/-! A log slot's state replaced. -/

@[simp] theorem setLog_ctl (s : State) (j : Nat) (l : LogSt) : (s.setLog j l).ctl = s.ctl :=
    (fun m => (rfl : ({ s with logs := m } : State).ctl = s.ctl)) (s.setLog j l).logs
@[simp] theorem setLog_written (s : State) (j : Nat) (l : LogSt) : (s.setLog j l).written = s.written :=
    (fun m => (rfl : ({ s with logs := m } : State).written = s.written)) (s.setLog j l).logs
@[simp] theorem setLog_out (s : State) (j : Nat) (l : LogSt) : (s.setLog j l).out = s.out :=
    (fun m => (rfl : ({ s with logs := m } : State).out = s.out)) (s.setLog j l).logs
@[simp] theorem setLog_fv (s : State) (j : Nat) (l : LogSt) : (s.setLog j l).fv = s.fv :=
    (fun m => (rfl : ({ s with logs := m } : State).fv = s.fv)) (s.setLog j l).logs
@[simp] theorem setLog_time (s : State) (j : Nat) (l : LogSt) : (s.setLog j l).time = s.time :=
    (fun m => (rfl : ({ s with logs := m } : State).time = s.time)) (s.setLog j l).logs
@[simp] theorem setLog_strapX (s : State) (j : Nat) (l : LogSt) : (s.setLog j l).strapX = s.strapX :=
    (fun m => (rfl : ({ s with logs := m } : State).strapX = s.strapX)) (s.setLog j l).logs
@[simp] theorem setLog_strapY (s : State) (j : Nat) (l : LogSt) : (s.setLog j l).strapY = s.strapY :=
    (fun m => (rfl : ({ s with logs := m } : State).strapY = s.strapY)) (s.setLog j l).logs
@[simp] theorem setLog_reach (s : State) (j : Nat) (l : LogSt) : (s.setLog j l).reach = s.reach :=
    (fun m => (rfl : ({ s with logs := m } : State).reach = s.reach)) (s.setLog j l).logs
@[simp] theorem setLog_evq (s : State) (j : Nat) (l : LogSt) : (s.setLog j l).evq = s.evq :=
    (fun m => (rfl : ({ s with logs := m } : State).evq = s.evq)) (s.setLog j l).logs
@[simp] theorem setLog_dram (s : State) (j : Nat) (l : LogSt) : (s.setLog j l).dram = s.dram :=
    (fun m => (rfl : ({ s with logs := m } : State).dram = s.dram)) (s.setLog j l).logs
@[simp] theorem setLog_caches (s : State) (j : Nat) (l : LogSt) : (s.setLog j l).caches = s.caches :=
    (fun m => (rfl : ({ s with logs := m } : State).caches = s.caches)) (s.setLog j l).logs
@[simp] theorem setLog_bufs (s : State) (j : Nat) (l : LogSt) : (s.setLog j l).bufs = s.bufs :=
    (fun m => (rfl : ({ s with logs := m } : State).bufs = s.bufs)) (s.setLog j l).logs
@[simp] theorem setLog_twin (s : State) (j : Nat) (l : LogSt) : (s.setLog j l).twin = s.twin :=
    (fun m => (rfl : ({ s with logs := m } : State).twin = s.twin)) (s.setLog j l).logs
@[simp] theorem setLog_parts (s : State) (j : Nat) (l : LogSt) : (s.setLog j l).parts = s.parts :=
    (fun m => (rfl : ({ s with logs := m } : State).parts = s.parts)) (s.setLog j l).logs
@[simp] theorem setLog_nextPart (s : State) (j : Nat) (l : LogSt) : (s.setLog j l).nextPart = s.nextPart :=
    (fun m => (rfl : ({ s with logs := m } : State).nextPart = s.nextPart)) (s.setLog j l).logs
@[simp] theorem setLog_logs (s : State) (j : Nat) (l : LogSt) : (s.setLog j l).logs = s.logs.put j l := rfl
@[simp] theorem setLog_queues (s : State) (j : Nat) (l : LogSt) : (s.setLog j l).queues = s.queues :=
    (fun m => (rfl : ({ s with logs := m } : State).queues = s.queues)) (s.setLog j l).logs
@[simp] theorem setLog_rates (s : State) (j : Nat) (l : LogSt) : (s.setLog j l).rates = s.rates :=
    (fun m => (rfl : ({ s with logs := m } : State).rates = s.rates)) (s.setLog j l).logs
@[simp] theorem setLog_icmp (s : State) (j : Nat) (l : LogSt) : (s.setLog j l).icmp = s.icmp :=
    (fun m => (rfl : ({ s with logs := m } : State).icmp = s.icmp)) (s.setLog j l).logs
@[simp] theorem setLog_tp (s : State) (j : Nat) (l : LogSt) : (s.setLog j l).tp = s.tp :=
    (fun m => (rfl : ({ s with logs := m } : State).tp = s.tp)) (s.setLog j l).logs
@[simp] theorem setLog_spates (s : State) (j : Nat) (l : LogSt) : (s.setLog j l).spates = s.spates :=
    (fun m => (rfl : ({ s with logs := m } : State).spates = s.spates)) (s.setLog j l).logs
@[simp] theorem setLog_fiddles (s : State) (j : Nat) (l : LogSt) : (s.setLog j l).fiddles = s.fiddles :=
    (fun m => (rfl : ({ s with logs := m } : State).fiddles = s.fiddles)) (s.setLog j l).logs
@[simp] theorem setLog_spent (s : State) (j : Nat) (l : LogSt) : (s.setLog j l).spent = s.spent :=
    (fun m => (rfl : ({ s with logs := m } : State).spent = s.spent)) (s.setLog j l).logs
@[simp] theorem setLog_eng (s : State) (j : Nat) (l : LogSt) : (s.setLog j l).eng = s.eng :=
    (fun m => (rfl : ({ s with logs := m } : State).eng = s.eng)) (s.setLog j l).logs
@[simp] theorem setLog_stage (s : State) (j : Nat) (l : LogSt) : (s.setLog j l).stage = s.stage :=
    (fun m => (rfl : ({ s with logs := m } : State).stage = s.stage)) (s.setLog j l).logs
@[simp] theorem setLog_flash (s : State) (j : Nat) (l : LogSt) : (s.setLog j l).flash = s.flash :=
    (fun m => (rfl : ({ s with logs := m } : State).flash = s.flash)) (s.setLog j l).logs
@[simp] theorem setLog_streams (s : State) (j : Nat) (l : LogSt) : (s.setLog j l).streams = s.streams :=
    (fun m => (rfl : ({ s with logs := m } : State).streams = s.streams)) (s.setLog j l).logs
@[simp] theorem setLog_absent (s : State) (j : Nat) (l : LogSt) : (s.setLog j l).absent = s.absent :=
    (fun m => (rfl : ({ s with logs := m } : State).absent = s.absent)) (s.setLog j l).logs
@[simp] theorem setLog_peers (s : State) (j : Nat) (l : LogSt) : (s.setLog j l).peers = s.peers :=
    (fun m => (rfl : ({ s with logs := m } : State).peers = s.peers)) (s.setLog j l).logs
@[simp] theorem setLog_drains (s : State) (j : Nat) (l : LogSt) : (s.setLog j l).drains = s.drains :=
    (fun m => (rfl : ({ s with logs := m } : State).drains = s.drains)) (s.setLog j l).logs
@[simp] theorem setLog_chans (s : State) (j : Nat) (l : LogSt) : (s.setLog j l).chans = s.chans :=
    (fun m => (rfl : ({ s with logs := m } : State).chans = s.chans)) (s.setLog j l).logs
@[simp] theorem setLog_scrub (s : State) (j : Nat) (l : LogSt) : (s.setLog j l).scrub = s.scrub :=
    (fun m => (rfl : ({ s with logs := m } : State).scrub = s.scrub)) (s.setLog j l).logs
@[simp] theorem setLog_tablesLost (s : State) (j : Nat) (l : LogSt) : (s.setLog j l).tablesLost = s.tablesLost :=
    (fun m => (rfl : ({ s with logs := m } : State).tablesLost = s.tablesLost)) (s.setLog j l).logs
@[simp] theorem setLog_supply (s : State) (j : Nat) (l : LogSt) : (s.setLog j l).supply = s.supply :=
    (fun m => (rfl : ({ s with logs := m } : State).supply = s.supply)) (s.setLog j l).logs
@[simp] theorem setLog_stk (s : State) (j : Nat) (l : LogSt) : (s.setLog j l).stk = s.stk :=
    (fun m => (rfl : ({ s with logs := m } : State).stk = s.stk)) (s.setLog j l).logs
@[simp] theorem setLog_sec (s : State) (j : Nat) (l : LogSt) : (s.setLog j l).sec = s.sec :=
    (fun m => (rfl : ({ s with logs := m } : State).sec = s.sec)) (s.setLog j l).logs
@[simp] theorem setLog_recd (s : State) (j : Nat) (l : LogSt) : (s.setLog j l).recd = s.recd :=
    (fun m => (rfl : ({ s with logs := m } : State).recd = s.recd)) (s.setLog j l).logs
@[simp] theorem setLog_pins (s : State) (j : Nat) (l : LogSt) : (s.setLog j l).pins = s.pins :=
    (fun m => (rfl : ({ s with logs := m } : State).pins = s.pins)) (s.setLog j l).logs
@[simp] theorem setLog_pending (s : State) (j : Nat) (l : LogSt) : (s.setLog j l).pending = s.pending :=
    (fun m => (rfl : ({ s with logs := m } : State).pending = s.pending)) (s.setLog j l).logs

---

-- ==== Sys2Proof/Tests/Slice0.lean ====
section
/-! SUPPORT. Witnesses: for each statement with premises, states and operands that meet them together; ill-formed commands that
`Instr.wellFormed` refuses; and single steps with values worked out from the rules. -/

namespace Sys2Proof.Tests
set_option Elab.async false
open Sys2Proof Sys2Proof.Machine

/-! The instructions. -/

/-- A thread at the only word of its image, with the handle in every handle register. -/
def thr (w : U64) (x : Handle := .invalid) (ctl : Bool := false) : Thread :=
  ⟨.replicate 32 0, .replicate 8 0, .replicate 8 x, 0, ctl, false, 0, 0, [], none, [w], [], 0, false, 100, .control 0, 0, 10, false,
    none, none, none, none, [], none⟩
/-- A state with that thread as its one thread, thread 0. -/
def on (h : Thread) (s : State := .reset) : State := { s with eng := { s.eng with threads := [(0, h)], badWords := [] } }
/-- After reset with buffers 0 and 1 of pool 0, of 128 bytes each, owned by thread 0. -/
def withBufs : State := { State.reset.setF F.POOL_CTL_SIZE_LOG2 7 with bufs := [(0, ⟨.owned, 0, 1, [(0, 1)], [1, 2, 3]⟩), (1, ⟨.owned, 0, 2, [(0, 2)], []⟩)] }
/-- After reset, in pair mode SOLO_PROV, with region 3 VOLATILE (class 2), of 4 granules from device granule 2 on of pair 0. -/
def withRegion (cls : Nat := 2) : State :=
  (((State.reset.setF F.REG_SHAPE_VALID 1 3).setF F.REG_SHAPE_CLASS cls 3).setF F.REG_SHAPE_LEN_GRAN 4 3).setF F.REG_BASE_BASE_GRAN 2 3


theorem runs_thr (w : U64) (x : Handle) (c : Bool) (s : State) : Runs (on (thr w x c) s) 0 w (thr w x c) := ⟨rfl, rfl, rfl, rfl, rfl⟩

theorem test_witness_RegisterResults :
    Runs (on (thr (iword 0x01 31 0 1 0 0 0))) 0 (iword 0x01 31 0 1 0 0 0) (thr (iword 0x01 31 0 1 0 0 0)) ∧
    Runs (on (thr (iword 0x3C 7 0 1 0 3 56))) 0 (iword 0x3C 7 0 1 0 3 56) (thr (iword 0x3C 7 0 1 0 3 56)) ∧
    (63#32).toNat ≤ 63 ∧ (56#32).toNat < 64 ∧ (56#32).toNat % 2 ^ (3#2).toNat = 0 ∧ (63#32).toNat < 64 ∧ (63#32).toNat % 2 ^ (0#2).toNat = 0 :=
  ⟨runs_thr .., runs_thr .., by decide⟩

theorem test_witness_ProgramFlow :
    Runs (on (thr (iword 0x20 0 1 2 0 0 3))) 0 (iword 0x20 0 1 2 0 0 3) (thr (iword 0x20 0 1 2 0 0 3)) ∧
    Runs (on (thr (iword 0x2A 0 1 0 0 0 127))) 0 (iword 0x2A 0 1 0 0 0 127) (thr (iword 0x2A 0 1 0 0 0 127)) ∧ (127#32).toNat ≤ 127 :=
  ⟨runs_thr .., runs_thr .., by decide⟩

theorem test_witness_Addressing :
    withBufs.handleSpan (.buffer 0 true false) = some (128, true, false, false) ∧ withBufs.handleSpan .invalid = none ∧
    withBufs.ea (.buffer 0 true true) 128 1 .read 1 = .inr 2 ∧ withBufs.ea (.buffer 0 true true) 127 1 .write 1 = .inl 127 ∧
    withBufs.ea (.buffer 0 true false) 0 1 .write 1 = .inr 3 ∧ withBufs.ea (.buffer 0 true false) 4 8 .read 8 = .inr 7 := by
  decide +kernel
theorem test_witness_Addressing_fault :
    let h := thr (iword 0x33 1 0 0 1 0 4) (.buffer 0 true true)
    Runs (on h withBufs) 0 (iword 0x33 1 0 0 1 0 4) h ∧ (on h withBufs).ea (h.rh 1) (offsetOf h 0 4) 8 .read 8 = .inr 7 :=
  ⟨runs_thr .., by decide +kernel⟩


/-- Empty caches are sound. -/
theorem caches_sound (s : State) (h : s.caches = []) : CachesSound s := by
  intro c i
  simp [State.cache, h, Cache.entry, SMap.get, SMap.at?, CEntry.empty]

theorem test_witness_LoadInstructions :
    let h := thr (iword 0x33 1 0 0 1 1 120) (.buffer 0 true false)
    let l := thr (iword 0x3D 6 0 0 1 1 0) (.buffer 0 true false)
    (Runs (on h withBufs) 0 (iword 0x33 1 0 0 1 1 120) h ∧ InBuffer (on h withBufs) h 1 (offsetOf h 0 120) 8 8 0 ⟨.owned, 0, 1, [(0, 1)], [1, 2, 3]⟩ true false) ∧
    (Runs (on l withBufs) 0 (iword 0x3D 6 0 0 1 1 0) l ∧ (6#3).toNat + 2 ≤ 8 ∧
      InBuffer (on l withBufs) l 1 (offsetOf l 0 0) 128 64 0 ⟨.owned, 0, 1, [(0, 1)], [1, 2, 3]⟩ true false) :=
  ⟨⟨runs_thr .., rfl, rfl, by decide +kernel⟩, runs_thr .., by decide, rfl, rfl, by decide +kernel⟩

## [TASK DESCRIPTION]
In the records above, locate the lines holding the word "icmp". Copy each of them.

## [WRITTEN SOLUTION]
@[simp] theorem setLog_icmp (s : State) (j : Nat) (l : LogSt) : (s.setLog j l).icmp = s.icmp :=
    (fun m => (rfl : ({ s with logs := m } : State).icmp = s.icmp)) (s.setLog j l).logs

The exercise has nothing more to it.